Since 2000, the Center has sponsored a conference each fall intended to bring people of all ages and professions together to consider some of the great cultural and moral issues of our time. But beyond merely discussing the issues, these conferences are structured to foster a friendly atmosphere and a sense of community, with shared meals and time to chat between papers. The websites for each of the conferences may be found below. Papers from the conferences may be found on these sites or in our archives.
The eighth annual fall conference will be held November 29 through December 1, 2007. Concerned by the deep cultural divides that characterize so much of our world, the Center has found inspiration in Pope Benedict’s Regensburg Address for its conference topic: The Dialogue of Cultures.
The Center's seventh annual fall conference held in fall of 2006, Modernity: Yearning for the Infinite, brought together a large number of respected scholars representing all the main academic fields, from Catholic, non-Catholic, and secular institutions, to provide spirited discussion of the underlying causes of the intellectual epoch we have come to call modernity; of the relationship between the main theses of modernity and the Magisterium of the Church in the last century; and the impact of modernity upon work in philosophy, theology, law, literature, the arts, as well as other fields of intellectual inquiry and endeavor. More.

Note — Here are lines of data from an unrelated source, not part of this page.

-- ==== Sys2Proof/Laws/KeepsBoot.lean ====
section
/-! SUPPORT. What the operations of Machine/Boot.lean change, and what they keep. -/

namespace Sys2Proof.Machine
open Sys2Proof

theorem bootPatches_keeps {ps : List Part} {σ : State} (s : State)
    (hp : ∀ p ∈ [Part.sag], p ∈ ps) (h : Keeps ps σ s) : Keeps ps σ (bootPatches s) := by
  unfold bootPatches
  extract_lets σ1 σ2 σ3 σ4 σ5 σ6
  refine Keeps.set_sag rfl (hp _ (by decide)) ?_
  exact h

theorem restoreTenant_keeps {ps : List Part} {σ : State} (r : SagRec) (s : State)
    (hp : ∀ p ∈ [Part.jobs, Part.sag], p ∈ ps) (h : Keeps ps σ s) : Keeps ps σ (restoreTenant r s) := by
  unfold restoreTenant
  extract_lets σ1 σ2
  refine updTenant_keeps _ _ _ (Keeps.sub (by decide) hp) ?_
  refine updSag_keeps _ _ _ (Keeps.sub (by decide) hp) ?_
  exact h

theorem bootTenant_keeps {ps : List Part} {σ : State} (t : Nat) (s : State)
    (hp : ∀ p ∈ [Part.crk, Part.free, Part.jobs, Part.msix, Part.out, Part.reg .stk, Part.rings, Part.sag, Part.stk], p ∈ ps) (h : Keeps ps σ s) : Keeps ps σ (bootTenant t s) := by
  unfold bootTenant
  refine gapReceipt_keeps _ _ (Keeps.sub (by decide) hp) ?_
  refine updTenant_keeps _ _ _ (Keeps.sub (by decide) hp) ?_
  exact h

theorem unsealState_keeps {ps : List Part} {σ : State} (good : Bool) (s : State)
    (hp : ∀ p ∈ [Part.crk, Part.free, Part.jobs, Part.msix, Part.out, Part.reg .stk, Part.rings, Part.sag, Part.stk], p ∈ ps) (h : Keeps ps σ s) : Keeps ps σ (unsealState good s) := by
  unfold unsealState
  extract_lets σ1 σ2 σ3
  have hσ2 : Keeps ps σ σ2 := by
    unfold σ2
    refine Keeps.foldl ?_ ?_
    · intro τ10 χ11 hτ12
      refine updSag_keeps _ _ _ (Keeps.sub (by decide) hp) ?_
      exact hτ12
    · exact h
  have hσ3 : Keeps ps σ σ3 := by
    unfold σ3
    refine Keeps.ite (fun _ => ?_) fun _ => ?_
    · exact h
    · refine Keeps.ite (fun _ => ?_) fun _ => ?_
      · refine Keeps.foldl ?_ ?_
        · intro τ7 χ8 hτ9
          refine restoreTenant_keeps _ _ (Keeps.sub (by decide) hp) ?_
          exact hτ9
        · exact h
      · refine raiseAlarm_keeps _ _ _ _ (Keeps.sub (by decide) hp) ?_
        refine wipeSagger_keeps _ _ (Keeps.sub (by decide) hp) ?_
        exact hσ2
  refine Keeps.foldl ?_ ?_
  · intro τ4 χ5 hτ6
    refine bootTenant_keeps _ _ (Keeps.sub (by decide) hp) ?_
    exact hτ6
  · exact hσ3

theorem trainLink_keeps {ps : List Part} {σ : State} (speed : Nat) (width : Nat) (ids : Word) (s : State)
    (hp : ∀ p ∈ [Part.hif], p ∈ ps) (h : Keeps ps σ s) : Keeps ps σ (trainLink speed width ids s) := by
  unfold trainLink
  refine Keeps.set_hif (Or.inr rfl) (Or.inr rfl) (Or.inl (hp _ (by decide))) ?_
  exact h

theorem haltSagger_keeps {ps : List Part} {σ : State} (code : Nat) (s : State)
    (hp : ∀ p ∈ [Part.sag], p ∈ ps) (h : Keeps ps σ s) : Keeps ps σ (haltSagger code s) := by
  unfold haltSagger
  refine Keeps.set_sag rfl (hp _ (by decide)) ?_
  exact h

theorem completeFuses_keeps {ps : List Part} {s0 : State} (s : State)
    (hp : ∀ p ∈ [Part.fuses, Part.sag], p ∈ ps) (h : Keeps ps s0 s) : Keeps ps s0 (completeFuses s) := by
  refine Keeps.set_fuses (hp _ (by decide)) (hp _ (by decide)) (fun i hi => ?_) h
  simp only [List.getD_eq_getElem?_getD, List.getElem?_map] at hi ⊢
  cases hx : s.sag.fuses[i]? with
  | none => simp [hx] at hi
  | some n =>
    simp only [hx, Option.getD_some, Option.map_some] at hi ⊢
    split <;> omega

theorem bootJournal_keeps {ps : List Part} {σ : State} (cs0 : Nat) (cs1 : Nat) (good : Bool) (s : State)
    (hp : ∀ p ∈ [Part.crk, Part.entries, Part.free, Part.fw, Part.jobs, Part.msix, Part.out, Part.pwr, Part.reg .crk, Part.reg .stk, Part.reg .tly, Part.rings, Part.sag, Part.stk, Part.tly], p ∈ ps) (h : Keeps ps σ s) : Keeps ps σ (bootJournal cs0 cs1 good s) := by
  unfold bootJournal
  extract_lets σ1 σ2 σ3 σ4 σ5 σ6 σ7
  have hσ1 : Keeps ps σ σ1 := by
    unfold σ1
    refine crkRecover_keeps _ _ _ (Keeps.sub (by decide) hp) ?_
    exact h
  have hσ3 : Keeps ps σ σ3 := by
    unfold σ3
    refine Keeps.ite (fun _ => ?_) fun _ => ?_
    · exact hσ1
    · refine recoverTally_keeps _ (Keeps.sub (by decide) hp) ?_
      refine snapLost_keeps _ (Keeps.sub (by decide) hp) ?_
      refine Keeps.set_til rfl (Or.inl (hp _ (by decide))) (Or.inr rfl) ?_
      exact hσ1
  have hσ4 : Keeps ps σ σ4 := by
    unfold σ4
    refine unsealState_keeps _ _ (Keeps.sub (by decide) hp) ?_
    exact hσ3
  refine Keeps.set_fw_pwr_sag (hp _ (by decide)) (hp _ (by decide)) rfl (hp _ (by decide)) ?_
  exact hσ4

theorem boot_keeps {ps : List Part} {σ : State} (cs0 : Nat) (cs1 : Nat) (id0 : Nat) (id1 : Nat) (speed : Nat) (width : Nat) (good : Bool) (failed : Nat) (s : State)
    (hp : ∀ p ∈ [Part.clk, Part.crk, Part.entries, Part.free, Part.fuses, Part.fw, Part.hif, Part.jobs, Part.kln, Part.msix, Part.out, Part.ports, Part.pwr, Part.reg .clk, Part.reg .crk, Part.reg .klnC, Part.reg .klnP, Part.reg .stk, Part.reg .tly, Part.rings, Part.sag, Part.stk, Part.tly, Part.win], p ∈ ps) (h : Keeps ps σ s) : Keeps ps σ (boot cs0 cs1 id0 id1 speed width good failed s) := by
  unfold boot
  refine Keeps.ite (fun _ => ?_) fun _ => ?_
  · exact h
  · refine Keeps.ite (fun _ => ?_) fun _ => ?_
    · refine trainLink_keeps _ _ _ _ (Keeps.sub (by decide) hp) ?_
      exact h
    · refine Keeps.ite (fun _ => ?_) fun _ => ?_
      · exact h
      · refine Keeps.ite (fun _ => ?_) fun _ => ?_
        · refine trainLink_keeps _ _ _ _ (Keeps.sub (by decide) hp) ?_
          refine haltSagger_keeps _ _ (Keeps.sub (by decide) hp) ?_
          exact h
        · extract_lets σ1 σ2 σ3 σ4 σ5 σ6 σ7 σ8 σ9 σ10
          have hσ2 : Keeps ps σ σ2 := by
            unfold σ2
            refine completeFuses_keeps _ (Keeps.sub (by decide) hp) ?_
            refine Keeps.set_clk (hp _ (by decide)) ?_
            exact h
          have hσ32 : Keeps ps σ σ3.2 := by
            unfold σ3
            refine draw_keeps _ _ (Keeps.sub (by decide) hp) ?_
            exact hσ2
          have hσ4 : Keeps ps σ σ4 := by
            unfold σ4
            refine dllChange_keeps _ _ _ (Keeps.sub (by decide) hp) ?_
            exact hσ32
          have hσ5 : Keeps ps σ σ5 := by
            unfold σ5
            refine wn_keeps _ _ _ (Keeps.sub (by decide) hp) ?_
            refine wn_keeps _ _ _ (Keeps.sub (by decide) hp) ?_
            exact hσ4
          have hσ7 : Keeps ps σ σ7 := by
            unfold σ7
            refine Keeps.ite (fun _ => ?_) fun _ => ?_
            · refine Keeps.set_sag rfl (hp _ (by decide)) ?_
              exact hσ5
            · refine bootPatches_keeps _ (Keeps.sub (by decide) hp) ?_
              refine Keeps.set_sag rfl (hp _ (by decide)) ?_
              exact hσ5
          have hσ9 : Keeps ps σ σ9 := by
            unfold σ9
            refine trainLink_keeps _ _ _ _ (Keeps.sub (by decide) hp) ?_
            exact hσ7
          refine Keeps.ite (fun _ => ?_) fun _ => ?_
          · refine Keeps.set_sag rfl (hp _ (by decide)) ?_
            exact hσ9
          · refine bootJournal_keeps _ _ _ _ (Keeps.sub (by decide) hp) ?_
            exact hσ9

theorem execBoot_keeps (cs0 : BitVec 16) (cs1 : BitVec 16) (id0 : BitVec 8) (id1 : BitVec 8) (speed : BitVec 3) (width : BitVec 4) (good : Bool) (failed : Fin 5) (s : State) :
    ∃ τ, execBoot cs0 cs1 id0 id1 speed width good failed s = .next τ ∧ Keeps [Part.clk, Part.crk, Part.entries, Part.free, Part.fuses, Part.fw, Part.hif, Part.jobs, Part.kln, Part.msix, Part.out, Part.ports, Part.pwr, Part.reg .clk, Part.reg .crk, Part.reg .klnC, Part.reg .klnP, Part.reg .stk, Part.reg .tly, Part.rings, Part.sag, Part.stk, Part.tly, Part.win] s τ := by
  refine Keeps.exec fun ps σ hp h => ?_
  unfold execBoot
  refine ⟨_, rfl, ?_⟩
  refine boot_keeps _ _ _ _ _ _ _ _ _ (Keeps.sub (by decide) hp) ?_
  exact h

end Sys2Proof.Machine
end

The Center's sixth annual conference held in fall of 2005, Joy in the Truth: The Catholic University in the New Millennium, considered a broad range of issues relating to the way in which the Catholic university as a whole, as well as the particular disciplines which comprise it, can best respond to Pope John Paul II's call for a renewal of Catholic institutions of higher learning. More.
Our 2004 conference, Epiphanies of Beauty: The Arts in a Post-Christian Culture, was a consideration of the arts and their contributions to a culture of life. The conference featured artwork and performances by working artists from around the country. More.
At our 2003 conference on Formation and Renewal, sponsored by the Maas Family Excellence Fund, we reflected on the sources of moral and spiritual renewal, reform and formation available to individuals and institutions in a culture marked by the loss of meaning and direction. More.
The Center's first triennial conference series, sponsored by the Maas Family Excellence Fund, was dedicated to examining the moral and political ideas of Pope John Paul II, operating on the conviction that he is the most radical and most inspiring contemporary commentator on current culture.
The annual series started with a conference on a diagnosis of cultural problems entitled A Culture of Death in 2000, followed by A Culture of Life in 2001, where we reflected on what a true culture of life would look like. In the fall of 2002, the series concluded with a discussion of the practical ways in which to build this culture of life in a conference entitled From Death to Life: Agendas for Reform.